Representing-Graph-and-Connectivity

Representing Graphs

Adjacency matrix

  • Mostly used for the graph with many edges (dense graph);

Adjacency table (list)

  • Mostly used for the graph with few edges (sparse graph).

Representing-Graph

Graph Isomorphism(图同构)

The simple graphs $G_1=(V_1,E_1)$ and $G_2=(V_2,E_2)$ are isomorphic if

  • There is a bijection (1-1, onto) $f: V_1->v_2$ such that:
  • $\forall a, b\in V_1 ((a,b)\in E_1 \leftrightarrow (f(a),f(b)\in E_2))$.
  • Graphic invariants are the things that isomorphic graphs must have in common
    • the same number of vertices,
    • the same number of edges,
    • the degrees of corresponding vertices are the same,
    • same graph type,
    • same number, and types, of sub-graphs.

Graph Connectivity

Path

A path of length n from vertex u to vertex v is a sequence of n edges $e_1, e_2, …, e_n$ such that $e_1$, starts at u and $e_n$ ends at v.

Circuit

A circuit is a path that begins and ends at the same vertex in graph.

Circuit

Simple path/circuit

  • A simple path or circuit does not pass through the same edge twice or more.(不经过同样的边两次以上).

Simple Circuit

Graph Connectedness

  • Undirected Graph
    • An undirected graph is connected if there is a path between every pair of distinct vertices.
  • Directed Graph
    • A directed graph is strongly connected if there is a path from a to b and from b to a whenever a and b are vertices in the graph.
    • A directed graph is weakly connected if, after all the arrows are removed, the undirected graph is connected.

Euler Path/Circuit

  • An Euler path in G is a simple path containing every edge of G.(不需回到起点)
  • An Euler circuit in a graph G is a simple circuit containing every edge of G.(回到起点)

  • Theorem: (欧拉路径)
    • A connected multi-graph has an Euler path (not an Euler circuit) iff it has exactly 2 vertices of odd degree. (两个奇度点)
  • Theorem: (欧拉回路)
    • A connected multi-graph has an Euler circuit if and only if each vertex has even degree. (无奇度点)

Hamilton Path/Circuit

  • A Hamilton path is a path that traverses each vertex in G exactly once.
  • A Hamilton circuit is a circuit that traverses each vertexin G exactly once.

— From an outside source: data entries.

/-- An operation that is no FEED and no READ_BUF always completes. -/
theorem exec_completes {i : Instr} (hf : ∀ b, i.base ≠ .feed b) (hb : ∀ a, i ≠ .readBuf a) (s : State) :
    ∃ t, exec i s = .next t := by
  cases i with
  | readBuf a => exact absurd rfl (hb a)
  | reset | idle | ckClear | ckAccum | ckIdle | readResult | readErr | readCk | lookup
  | sigFixV7 | sigFixV8 | sigTimePulseCfg | sigAck | sigNak | sigSatelliteInfo | sigGnssEnableCfg => exact ⟨_, rfl⟩
  | feed | feedWaitSync1Sync1 | feedWaitSync1Noise | feedWaitSync2Sync2 | feedWaitSync2SyncLoss
  | feedHeaderByte | feedHeaderLast | feedPayloadByte | feedPayloadLast
  | feedChecksumAGood | feedChecksumABad | feedChecksumBGood | feedChecksumBBad => exact absurd rfl (hf _)

theorem decodeFramer_ne_readBuf (w : BitVec 10) (a : Nat) : decodeFramer w ≠ .readBuf a := by
  unfold decodeFramer
  split
  · nofun
  · split <;> nofun

theorem decodeChecksum_ne_readBuf (w : BitVec 10) (a : Nat) : decodeChecksum w ≠ .readBuf a := by
  unfold decodeChecksum
  split
  · nofun
  · split <;> nofun

theorem decode_eq_readBuf {p : PortWord} {a : Nat} : decode p = .readBuf a ↔ p = .readBuf a := by
  refine ⟨fun h => ?_, fun h => h ▸ rfl⟩
  cases p with
  | framer w => exact absurd h (decodeFramer_ne_readBuf w a)
  | checksum w => exact absurd h (decodeChecksum_ne_readBuf w a)
  | readBuf a' => exact congrArg _ (Instr.readBuf.inj h)
  | readResult | readErr | readCk | lookup => cases h

theorem exec_readBuf_cases (a : Nat) (s : State) : (∃ t, exec (.readBuf a) s = .next t) ∨
    (s.cfg.bufCap ≤ a ∧ exec (.readBuf a) s = .refused (.bufAddressOutOfRange a)) ∨
    (a < s.cfg.bufCap ∧ s.buf.read a = none ∧ exec (.readBuf a) s = .fault (.readUnwritten a)) := by
  rw [exec_readBuf]
  by_cases ha : a < s.cfg.bufCap
  · cases hv : s.buf.read a with
    | none => exact .inr (.inr ⟨ha, rfl, by rw [bufRead_of_unwritten ha hv, andThen_fault]⟩)
    | some v => exact .inl ⟨_, by rw [bufRead_of_written ha hv, andThen_next]⟩
  · exact .inr (.inl ⟨Nat.le_of_not_lt ha, by rw [bufRead_of_ge (Nat.le_of_not_lt ha), andThen_refused]⟩)

end Sys2Proof.Machine
end

section
/-! How far the framer is from WaitSync1 (R92). -/

namespace Sys2Proof.Machine

open Sys2Proof.Spec

/-- A bound on the FEEDs until the framer is back in WaitSync1, in a state of a run. -/
def State.feedsToSync (s : State) : Nat :=
  match s.st with
  | .waitSync1 => 0
  | .waitSync2 => s.cfg.bufCap + 3
  | .header    => s.cfg.bufCap + 2 - s.idx
  | .payload   => 4 + s.len.toNat - s.idx + 2
  | .checksumA => 2
  | .checksumB => 1

theorem feedsToSync_waitSync1 {s : State} (hs : s.st = .waitSync1) : s.feedsToSync = 0 := by
  simp only [State.feedsToSync, hs]

theorem feedsToSync_waitSync2 {s : State} (hs : s.st = .waitSync2) : s.feedsToSync = s.cfg.bufCap + 3 := by
  simp only [State.feedsToSync, hs]

theorem feedsToSync_header {s : State} (hs : s.st = .header) : s.feedsToSync = s.cfg.bufCap + 2 - s.idx := by
  simp only [State.feedsToSync, hs]

theorem feedsToSync_payload {s : State} (hs : s.st = .payload) : s.feedsToSync = 4 + s.len.toNat - s.idx + 2 := by
  simp only [State.feedsToSync, hs]

theorem feedsToSync_checksumA {s : State} (hs : s.st = .checksumA) : s.feedsToSync = 2 := by
  simp only [State.feedsToSync, hs]

theorem feedsToSync_checksumB {s : State} (hs : s.st = .checksumB) : s.feedsToSync = 1 := by
  simp only [State.feedsToSync, hs]

theorem feedsToSync_afterHeader_lt {s : State} (c i lo b : Byte) (hi : s.idx = 3) :
    (afterHeader c i lo b s).feedsToSync < s.cfg.bufCap + 2 - s.idx := by
  have hcap : 4 ≤ s.cfg.bufCap := s.cfg.bufCap_min
  generalize ht : afterHeader c i lo b s = t
  obtain hk | ⟨n, hk, hc⟩ | ⟨n, hk, h0⟩ | ⟨n, hk, hc, h0⟩ := ht ▸ afterHeader_answer c i lo b s
  case unknown => rw [feedsToSync_waitSync1 rfl]; omega
  case overflow => rw [feedsToSync_waitSync1 rfl]; omega
  case noPayload => rw [feedsToSync_checksumA rfl]; omega
  case payload =>
    rw [feedsToSync_payload rfl]
    show 4 + (wireLength lo b).toNat - (s.idx + 1) + 2 < _
    omega

/-- Outside WaitSync1 every FEED comes nearer to it. -/
theorem FeedAnswer.feedsToSync_lt {b : Byte} {s t : State} (h : Inv s) (hf : FeedAnswer b s t)
    (hs : s.st ≠ .waitSync1) : t.feedsToSync < s.feedsToSync := by
  cases hf with
  | sync hst hb => exact absurd hst hs
  | noise hst hb => exact absurd hst hs
  | start hst hb =>
    rw [feedsToSync_waitSync2 hst, feedsToSync_header rfl]
    exact Nat.lt_succ_self _
  | syncLoss hst hb =>
    rw [feedsToSync_waitSync2 hst, feedsToSync_waitSync1 rfl]
    exact Nat.succ_pos _
  | headerByte hst hi hc =>
    rw [feedsToSync_header hst, feedsToSync_header (s := stored b s) hst]
    show s.cfg.bufCap + 2 - (s.idx + 1) < _
    omega
  | headerLast c i lo hst hi hold =>
    rw [feedsToSync_header hst]
    exact feedsToSync_afterHeader_lt c i lo b hi
  | payloadByte hst hi hc =>
    obtain ⟨n, bs, -, -, hlt⟩ := (framerInv_payload hst).mp h.framer
    rw [feedsToSync_payload hst, feedsToSync_payload (s := stored b s) hst]
    show 4 + s.len.toNat - (s.idx + 1) + 2 < _
    omega
  | payloadLast bs hst hi hc hl hold =>
    rw [feedsToSync_payload hst, feedsToSync_checksumA rfl]
    omega
  | ckAGood hst hb =>
    rw [feedsToSync_checksumA hst, feedsToSync_checksumB rfl]
    exact Nat.lt_succ_self _
  | ckABad hst hb =>
    rw [feedsToSync_checksumA hst, feedsToSync_waitSync1 rfl]
    exact Nat.two_pos
  | ckBGood hst hb =>
    rw [feedsToSync_checksumB hst, feedsToSync_waitSync1 rfl]
    exact Nat.one_pos
  | ckBBad hst hb =>
    rw [feedsToSync_checksumB hst, feedsToSync_waitSync1 rfl]
    exact Nat.one_pos

theorem feedsToSync_le {s : State} (h : Inv s) : s.feedsToSync ≤ s.cfg.bufCap + 3 := by
  have hcap : 4 ≤ s.cfg.bufCap := s.cfg.bufCap_min
  cases hs : s.st with
  | waitSync1 => rw [feedsToSync_waitSync1 hs]; omega
  | waitSync2 => exact Nat.le_of_eq (feedsToSync_waitSync2 hs)
  | header => rw [feedsToSync_header hs]; omega
  | payload =>
    obtain ⟨n, bs, hp, -, -⟩ := (framerInv_payload hs).mp h.framer
    have hfits := hp.fits
    obtain ⟨_, _, _, _, _, rfl, -⟩ := hp.header
    have hidx : 4 ≤ s.idx := hp.count ▸ Nat.le_add_left 4 _
    rw [feedsToSync_payload hs]
    omega
  | checksumA => rw [feedsToSync_checksumA hs]; omega
  | checksumB => rw [feedsToSync_checksumB hs]; omega

theorem execAll_feeds_cons {b : Byte} {s t : State} (bs : List Byte) (h : feed b s = .next t) :
    execAll (feeds (b :: bs)) s = execAll (feeds bs) t := by
  show andThen (feed b s) (execAll (feeds bs)) = _
  rw [h, andThen_next]

/-- As many FEEDs as `feedsToSync` says reach WaitSync1 on their way, whatever the bytes. -/
theorem feeds_reach_waitSync1 {bs : List Byte} : ∀ {s : State}, Inv s → s.feedsToSync ≤ bs.length →
    ∃ k t, k ≤ bs.length ∧ execAll (feeds (bs.take k)) s = .next t ∧ t.st = .waitSync1 := by
  induction bs with
  | nil =>
    intro s h hd
    refine ⟨0, s, Nat.le_refl 0, rfl, Decidable.byContradiction fun hs => ?_⟩
    obtain ⟨t, ht⟩ := feed_answers 0 h
    exact Nat.not_lt_zero _ (Nat.lt_of_lt_of_le (ht.feedsToSync_lt h hs) hd)
  | cons b bs ih =>
    intro s h hd
    by_cases hs : s.st = .waitSync1
    · exact ⟨0, s, Nat.zero_le _, rfl, hs⟩
    obtain ⟨t, ht⟩ := feed_answers b h
    have hlt : t.feedsToSync < bs.length + 1 := Nat.lt_of_lt_of_le (ht.feedsToSync_lt h hs) hd
    obtain ⟨k, u, hk, hu, hst⟩ := ih (feed_keeps_inv h ht) (Nat.le_of_lt_succ hlt)
    refine ⟨k + 1, u, Nat.succ_le_succ hk, ?_, hst⟩
    rw [List.take_succ_cons, execAll_feeds_cons _ ht.feed_eq]
    exact hu

end Sys2Proof.Machine
end

section
/-! The statements about the invariant (10_state.md section 6, 60_exceptions.md). -/

namespace Sys2Proof

open Sys2Proof.Machine Sys2Proof.Spec

/-- Settles O38: taking a word leaves the framer, and then the operation keeps the invariant: a FEED row by row, RESET
by its values, and the others because they write around the framer only. -/
theorem stepKeepsInvariant : Obligations.StepKeepsInvariant := fun _ _ h hstep =>
  exec_keeps_inv (fetch_keeps_inv h) hstep

/-- Settles O37: the state after reset is a state just reset. -/
theorem resetSatisfiesInvariant : Obligations.ResetSatisfiesInvariant := applyReset_inv State.reset

/-- Settles O39: R26's row gives the stored bytes and the room a FEED needs. -/
theorem feedAlwaysCompletes : Obligations.FeedAlwaysCompletes := by
  intro b s h
  obtain ⟨t, ht⟩ := feed_answers b h
  exact ⟨t, ht.feed_eq, fun hs => ht.res_eq_none (.inl hs), fun _ hb => ht.res_eq_none (.inr hb)⟩

/-- Settles O40: only READ_BUF and FEED can stop, and a FEED of a run does not. -/
theorem stepStopsOnlyOnBadRead : Obligations.StepStopsOnlyOnBadRead := by
  intro s h
  unfold step
  by_cases hb : ∃ a, decode (fetch s).1 = .readBuf a
  · obtain ⟨a, ha⟩ := hb
    cases hin : s.input with
    | nil =>
      rw [fetch_nil hin] at ha
      exact absurd (decode_eq_readBuf.mp ha) nofun
    | cons p ps =>
      rw [fetch_cons hin] at ha ⊢
      obtain rfl := decode_eq_readBuf.mp ha
      exact (exec_readBuf_cases a { s with input := ps }).imp_right fun hstop => ⟨a, ps, rfl, hstop⟩
  by_cases hf : ∃ b, (decode (fetch s).1).base = .feed b
  · obtain ⟨b, hbase⟩ := hf
    obtain ⟨t, ht⟩ := feed_answers b (fetch_keeps_inv h)
    exact .inl ⟨t, (exec_of_base_feed hbase _).trans ht.feed_eq⟩
  · exact .inl (exec_completes (not_exists.mp hf) (not_exists.mp hb) _)

/-- Settles O44: every FEED outside WaitSync1 lowers a bound that is at most `BUF_CAP + 3`. -/
theorem framerReturnsToSync : Obligations.FramerReturnsToSync := by
  intro s bs h hl
  obtain ⟨k, t, hk, hrun⟩ := feeds_reach_waitSync1 h (hl ▸ feedsToSync_le h)
  exact ⟨k, t, hl ▸ hk, hrun⟩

How to find the Hamilton circuits? Some sufficient conditions can help

  • Ore’s theorem If for every pair of nonadjacent vertices u and v in the simple graph G with n vertices, $deg(u) + deg(u) > n$, then G has a Hamilton circuit.
  • Dirac’s theorem If the degree of each vertex is great than or equals n/2 in the connected simple graph G with n vertices where n > 3 then G has a Hamilton circuit.

Planar Graphs

  • A graph is planar if it can be drawn in the plane without any edges crossing
  • The drawing is called a planar representation of the graph.

Euler’s Formula

  • In a planar representation of G
    • e: number of edges
    • v: number of vertices
    • r: number of regions
    • r=e-v+2

Euler’s Formula

  • There are three ways to determine if a graph is not a planar-graph.
    • If G is a connected planar simple graph with e edges and v vertices with v > 3, then e ≤ 3v - 6
      • That is, if e > 3v- 6, G is not a planar graph
    • lf G is a connected planar simple graph, then G has a vertex of degree not exceeding 5
    • If G has no vertex of degree below 5, G is not a planar-graph.
    • If G is a connected simple graph where v > 3 and no circuits of length 3, then e < 2v - 4. if v > 3 and no circuits of length 3 and e > 2v - 4then G is not a planar graph.

对于一个连通的简单平面图G,如果它有e条边和v个顶点,其中v > 3,则e ≤ 3v - 6。也就是说,如果e > 3v - 6,则G不是平面图。 如果一个连通的简单平面图G没有度数小于5的顶点,则G不是平面图。 对于一个简单图G,如果它是连通的,v > 3,并且没有长度为3的回路,则e < 2v - 4。 如果v > 3,没有长度为3的回路,并且e > 2v - 4,则G不是平面图。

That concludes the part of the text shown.